● Material for this exercise:
-- ==== Sys2Proof/Machine/Swarm.lean ====
section
/-! DEFINITION. Machine/Swarm.lean: swarm messages at the station that they reach, the loss of stations and of their jobs, and
the swarm commands (spec/14). -/

namespace Sys2Proof.Machine

-- messages

/-- The row of a message takes it out of the receive buffer of its port, whose credits are then returned (R306). -/
def takeMsg (m : MsgHdr) (kind op : Nat) (s : State) : State :=
  let hit := fun (x : InMsg) => x.port == m.port && x.kind == kind && x.payload.getD 6 0 == BitVec.ofNat 8 op &&
    x.payload.getD 1 0 == BitVec.ofNat 8 m.src.val && x.payload.getD 3 0 == BitVec.ofNat 8 m.home.val && uN x.payload 4 2 == m.tag.toNat
  match s.inbox.find? hit with
  | none => s
  | some x =>
    updPort m.port (oweCredits (creditIdx kind x.vc) x.nflits) { s with inbox := s.inbox.erase x }

/-- The home job that a message names. -/
def State.homeJob (s : State) (m : MsgHdr) : Option Job :=
  if m.home == s.stn then s.jobs.find? fun j => j.isHome && j.tag == m.tag else none

/-- The slot that the model gives a job of another home station (log entry 66). -/
def farSlot (m : MsgHdr) : Nat := 1024 + m.home.val * 65536 + m.tag.toNat

/-- The job of another home station that a message names. -/
def State.farJob (s : State) (m : MsgHdr) : Option Job := if m.home == s.stn then none else s.job? (farSlot m)

/-- The job that a message names on this station. -/
def State.anyJob (s : State) (m : MsgHdr) : Option Job := if m.home == s.stn then s.homeJob m else s.farJob m

/-- Answer the home station of a message's job. -/
def answer (m : MsgHdr) (x : SwMsg) (s : State) : State := sendMsg m.home m.home m.tag x s

/-- The completion code of a number (Table 0.6). -/
def codeOfNum (n : Nat) : Code :=
  (([.ok, .okDegraded, .doesNotFit, .waxMismatch, .seedUnavailable, .swarmLost, .linkTimeout, .sealedAbort, .rngFail, .powerShed,
     .hiveFault, .cancelled] : List Code).find? fun c => c.num == n).getD .internal

/-- A job of another station as DISPATCH brings it (R333). -/
def farJobOf (m : MsgHdr) (d : DispatchMsg) : Job := {
  slot := farSlot m, gen := 0, col := d.col, kind := .swarm (BitVec.ofNat 6 m.home.val) m.tag
  d := { cls := d.cls, replayable := d.replayable, checkpoint := d.checkpoint, waxVer := d.waxVer, spillOk := d.spillOk
         inHive := (d.hives.map (·.1)).getD 0, outHive := (d.hives.map (·.2)).getD 0 }
  key := d.key, part := colPart d.col, span := d.span ||| BitVec.ofNat 64 (2 ^ m.home.val) }

/-- DISPATCH is checked and answered (R246, R330, R331, R333). A station that accepts no swarm job rejects it (log entry
63). -/
def takeDispatch (m : MsgHdr) (d : DispatchMsg) (s : State) : State :=
  let j := farJobOf m d
  let s := { s with lostJobs := s.lostJobs.filter fun x => x.slot != j.slot }
  if s.swarm.st == .draining || s.swarm.st == .detached then
    answer m (.reject Code.swarmLost.num (BitVec.ofNat 64 s.stn.val)) s
  else match s.checkFail j.part.val j.d d.hives.isSome with
  | some e => answer m (.reject e.code.num e.detail) s
  | none =>
    let j := { j with reach := s.reachOf j.span, sealed := s.isSealed j.col }
    startJob j.slot (answer m .accept { s with jobs := s.jobs ++ [j] })

/-- DISPATCH (R333): it waits while the queen holds the partition (R246), and is ignored for a job that this station holds. -/
def execDispatch (m : MsgHdr) (d : DispatchMsg) (s : State) : Host.Outcome State Fault Refusal :=
  if s.holds (colPart d.col) then .next s
  else if m.home == s.stn || (s.farJob m).isSome then .next (takeMsg m 4 1 s)
  else .next (takeDispatch m d (takeMsg m 4 1 s))

/-- ACCEPT (R333): with the last one the home job starts. -/
def execAccept (m : MsgHdr) (s : State) : Host.Outcome State Fault Refusal :=
  let s := takeMsg m 4 2 s
  match s.homeJob m with
  | none => .next s
  | some j =>
    let j := { j with accepted := j.accepted ||| BitVec.ofNat 64 (2 ^ m.src.val) }
    let s := updJob j.slot (fun _ => j) s
    .next (if j.st == .running && !j.started && (s.others j).all (fun a => j.accepted.getLsbD a.val) then startJob j.slot s else s)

● What the exercise asks:
Could you print the lines above, exactly as written, from the line containing "def execAccept (m" through the final one?

● Task result:
def execAccept (m : MsgHdr) (s : State) : Host.Outcome State Fault Refusal :=
  let s := takeMsg m 4 2 s
  match s.homeJob m with
  | none => .next s
  | some j =>
    let j := { j with accepted := j.accepted ||| BitVec.ofNat 64 (2 ^ m.src.val) }
    let s := updJob j.slot (fun _ => j) s
    .next (if j.st == .running && !j.started && (s.others j).all (fun a => j.accepted.getLsbD a.val) then startJob j.slot s else s)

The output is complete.